WORK ORDER.
Below are some records; quote exactly the lines from the one that contains "t.readByte (a + k) = b := by" through the one that contains "pass (R155). -/", inclusive, and no others.

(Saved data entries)
*-*-*
/-- Settles O39: the stream of the packed bytes is the bits of the values, and then zeros. -/
theorem packPlacesEveryBit : Obligations.PackPlacesEveryBit := by
  intro vals w hw _
  refine ⟨rfl, pack_bytes_length vals w, fun k _ => ?_⟩
  rw [← streamOf_getD, streamOf_pack, ← flatMap_valueBits_getD hw]
  by_cases hk : k < vals.length * w
  · rw [List.getD_append _ _ _ _ (by simpa using hk), decide_eq_true hk, Bool.true_and]
  · rw [List.getD_append_right _ _ _ _ (by simpa using hk), List.getD_eq_getElem?_getD,
      List.getElem?_getD_replicate_default_eq, decide_eq_false hk, Bool.false_and]

theorem unpack_pack {w : Nat} (hw : 0 < w) (vals : List Nat) :
    unpack (pack vals w).1 (pack vals w).2 w = vals.map (· % 2 ^ w) := by
  rw [unpack, pack_totalBits, Nat.mul_div_cancel _ hw, streamOf_pack, valuesOfStream_valueBits]

/-- Settles O40: the stream of the packed bytes starts with the values' bits, and a value below `2^w` is not cut. -/
theorem unpackOfPack : Obligations.UnpackOfPack := by
  intro vals w hw _
  refine ⟨unpack_pack hw vals, fun hlt => (unpack_pack hw vals).trans ?_⟩
  exact (List.map_congr_left fun v hv => Nat.mod_eq_of_lt (hlt v hv)).trans (List.map_id _)

/-! ### unpack (R153, R154) -/

theorem valuesOfStream_lt {w n : Nat} {bits : List Bool} : ∀ v ∈ valuesOfStream w n bits, v < 2 ^ w := by
  induction n generalizing bits with
  | zero => simp [valuesOfStream]
  | succ n ih =>
    rw [valuesOfStream, List.forall_mem_cons]
    exact ⟨(bitsValue_lt _).trans_le (Nat.pow_le_pow_right (by decide) (List.length_take_le w bits)), ih⟩

/-- The first `n` values of `w` bits depend on the first `n * w` bits only. -/
theorem valuesOfStream_congr {w n : Nat} {bits bits' : List Bool} (h : bits.take (n * w) = bits'.take (n * w)) :
    valuesOfStream w n bits = valuesOfStream w n bits' := by
  induction n generalizing bits bits' with
  | zero => rfl
  | succ n ih =>
    rw [Nat.succ_mul, Nat.add_comm] at h
    have hhead : bits.take w = bits'.take w := by
      simpa [List.take_take] using congrArg (List.take w) h
    have htail : (bits.drop w).take (n * w) = (bits'.drop w).take (n * w) := by
      simpa [List.drop_take] using congrArg (List.drop w) h
    rw [valuesOfStream, valuesOfStream, hhead, ih htail]

/-- Two lists with at least `n` entries that agree on each of the first `n` agree up to there. -/
theorem take_eq_take_of_getD {bits bits' : List Bool} {n : Nat} (hn : n ≤ bits.length) (hn' : n ≤ bits'.length)
    (h : ∀ k, k < n → bits.getD k false = bits'.getD k false) : bits.take n = bits'.take n := by
  refine List.ext_getElem (by simp [hn, hn']) fun k hk hk' => ?_
  simp only [List.length_take, lt_min_iff] at hk hk'
  simpa [hk.2, hk'.2] using h k hk.1

/-- Settles O41: the values are cut from the first `(totalBits div w) * w` stream bits. -/
theorem unpackDropsTheRemainder : Obligations.UnpackDropsTheRemainder := by
  intro bytes other total w _ _ hb ho
  refine ⟨unpack_length bytes total w, valuesOfStream_lt, fun hagree => valuesOfStream_congr ?_⟩
  have hread : total / w * w ≤ total := Nat.div_mul_le_self total w
  refine take_eq_take_of_getD (by rw [streamOf_length]; omega) (by rw [streamOf_length]; omega) fun k hk => ?_
  rw [streamOf_getD, streamOf_getD, hagree k hk]

/-! ### Value words in memory (R86, R128) -/

theorem valueWords_getElem? {bytes : List Byte} {k : Nat} (h : k < bytes.length / 4) :
    (valueWords bytes)[k]? = some (rdLE32 bytes (4 * k)) := by
  simp [valueWords, h]

@[simp] theorem State.readBuffer_length (s : State) (b : Buffer) : (s.readBuffer b).length = b.len := s.memRead_length b.addr b.len

theorem State.readBuffer_getD (s : State) (b : Buffer) {k : Nat} (h : k < b.len) :
    (s.readBuffer b).getD k 0 = s.readByte (b.addr + k) := by
  rw [List.getD_eq_getElem _ _ (by simpa using h)]
  exact s.memRead_getElem b.addr b.len k _

/-- Value word `k` of a buffer: its four bytes, least significant first. -/
theorem State.valueWords_readBuffer (s : State) (b : Buffer) {k : Nat} (h : k < b.len / 4) :
    (valueWords (s.readBuffer b))[k]? = some (
      (s.readByte (b.addr + 4 * k)).toNat + 2 ^ 8 * (s.readByte (b.addr + 4 * k + 1)).toNat +
      2 ^ 16 * (s.readByte (b.addr + 4 * k + 2)).toNat + 2 ^ 24 * (s.readByte (b.addr + 4 * k + 3)).toNat) := by
  rw [valueWords_getElem? (by simpa using h), rdLE32, State.readBuffer_getD s b (by omega),
    State.readBuffer_getD s b (by omega), State.readBuffer_getD s b (by omega), State.readBuffer_getD s b (by omega)]
  rfl

/-- The bytes of value word `k` are four from byte `4 * k` on. -/
theorem wordBytes_getElem? {vals : List Nat} {k v : Nat} (h : vals[k]? = some v) {j : Nat} (hj : j < 4) :
    (wordBytes vals)[4 * k + j]? = (le32 v)[j]? := by
  induction vals generalizing k with
  | nil => simp at h
  | cons u vals ih =>
    have hcons : wordBytes (u :: vals) = le32 u ++ wordBytes vals := rfl
    rw [hcons]
    cases k with
    | zero =>
      obtain rfl : u = v := by simpa using h
      rw [Nat.mul_zero, Nat.zero_add, List.getElem?_append_left (by simpa using hj)]
    | succ k =>
      rw [List.getElem?_append_right (by simp; omega), le32_length, show 4 * (k + 1) + j - 4 = 4 * k + j by omega]
      exact ih (by simpa using h)

theorem HoldsAt.readByte {t : State} {a k : Nat} {bytes : List Byte} {b : Byte} (h : HoldsAt t a bytes) (hk : bytes[k]? = some b) :
    t.readByte (a + k) = b := by
  obtain ⟨hlt, rfl⟩ := List.getElem?_eq_some_iff.1 hk
  exact h k hlt

/-- Memory that holds value words holds value word `k` as four bytes, least significant first. -/
theorem HoldsAt.valueWord {t : State} {a k v : Nat} {vals : List Nat} (h : HoldsAt t a (wordBytes vals)) (hv : vals[k]? = some v) :
    t.readByte (a + 4 * k) = BitVec.ofNat 8 v ∧ t.readByte (a + 4 * k + 1) = BitVec.ofNat 8 (v / 2 ^ 8) ∧
      t.readByte (a + 4 * k + 2) = BitVec.ofNat 8 (v / 2 ^ 16) ∧ t.readByte (a + 4 * k + 3) = BitVec.ofNat 8 (v / 2 ^ 24) :=
  ⟨h.readByte (wordBytes_getElem? (j := 0) hv (by decide)), h.readByte (wordBytes_getElem? (j := 1) hv (by decide)),
    h.readByte (wordBytes_getElem? (j := 2) hv (by decide)), h.readByte (wordBytes_getElem? (j := 3) hv (by decide))⟩

/-! ### The jobs of PACK and UNPACK (R155, R156) -/

/-- The checks of PACK in their order, and what it delivers where they pass (R155). -/
theorem packJob_cases (w : Nat) {s : State} {L : Latch} (ha : ArgsPass s L false) :
    (¬(1 ≤ w ∧ w ≤ 32) → packJob w L s = s.jobFail (badArgs 2 0)) ∧
    (1 ≤ w ∧ w ≤ 32 → L.src.len % 4 ≠ 0 → packJob w L s = s.jobFail (badArgs 6 0)) ∧
    (1 ≤ w ∧ w ≤ 32 → L.src.len % 4 = 0 → 2 ^ 31 - 1 < L.src.len / 4 * w →
      packJob w L s = s.jobFail { cause := .fieldOverflow, info := 1, pos := 0 }) ∧
    (OwnChecksPass s L (.pack w) → packJob w L s = s.deliver L (pack (valueWords (s.readBuffer L.src)) w).1 fun r => { r with
      nbitsOut := BitVec.ofNat 32 (L.src.len / 4 * w)
      codeCount := BitVec.ofNat 32 (L.src.len / 4)
      bitWidth := BitVec.ofNat 6 w }) := by
  have hwidth : (w < 1 ∨ Config.maxWidth < w) ↔ ¬(1 ≤ w ∧ w ≤ 32) := by unfold Config.maxWidth; omega
  simp only [packJob, (argFault_eq_none s L false).2 ha, hwidth]
  refine ⟨fun h => if_pos h, fun h h4 => ?_, fun h h4 hmax => ?_, fun ⟨h1, h32, h4, hmax⟩ => ?_⟩
  · rw [if_neg (not_not.2 h), if_pos h4]
  · rw [if_neg (not_not.2 h), if_neg (not_not.2 h4), if_pos (show _ > Config.fieldMax from hmax)]
  · rw [if_neg (not_not.2 ⟨h1, h32⟩), if_neg (not_not.2 h4), if_neg (show ¬_ > Config.fieldMax from Nat.not_lt.2 hmax)]
    simp only [pack_totalBits, valueWords_length, State.readBuffer_length]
*-*-*
WORKED SOLUTION.
    t.readByte (a + k) = b := by
  obtain ⟨hlt, rfl⟩ := List.getElem?_eq_some_iff.1 hk
  exact h k hlt

/-- Memory that holds value words holds value word `k` as four bytes, least significant first. -/
theorem HoldsAt.valueWord {t : State} {a k v : Nat} {vals : List Nat} (h : HoldsAt t a (wordBytes vals)) (hv : vals[k]? = some v) :
    t.readByte (a + 4 * k) = BitVec.ofNat 8 v ∧ t.readByte (a + 4 * k + 1) = BitVec.ofNat 8 (v / 2 ^ 8) ∧
      t.readByte (a + 4 * k + 2) = BitVec.ofNat 8 (v / 2 ^ 16) ∧ t.readByte (a + 4 * k + 3) = BitVec.ofNat 8 (v / 2 ^ 24) :=
  ⟨h.readByte (wordBytes_getElem? (j := 0) hv (by decide)), h.readByte (wordBytes_getElem? (j := 1) hv (by decide)),
    h.readByte (wordBytes_getElem? (j := 2) hv (by decide)), h.readByte (wordBytes_getElem? (j := 3) hv (by decide))⟩

/-! ### The jobs of PACK and UNPACK (R155, R156) -/

/-- The checks of PACK in their order, and what it delivers where they pass (R155). -/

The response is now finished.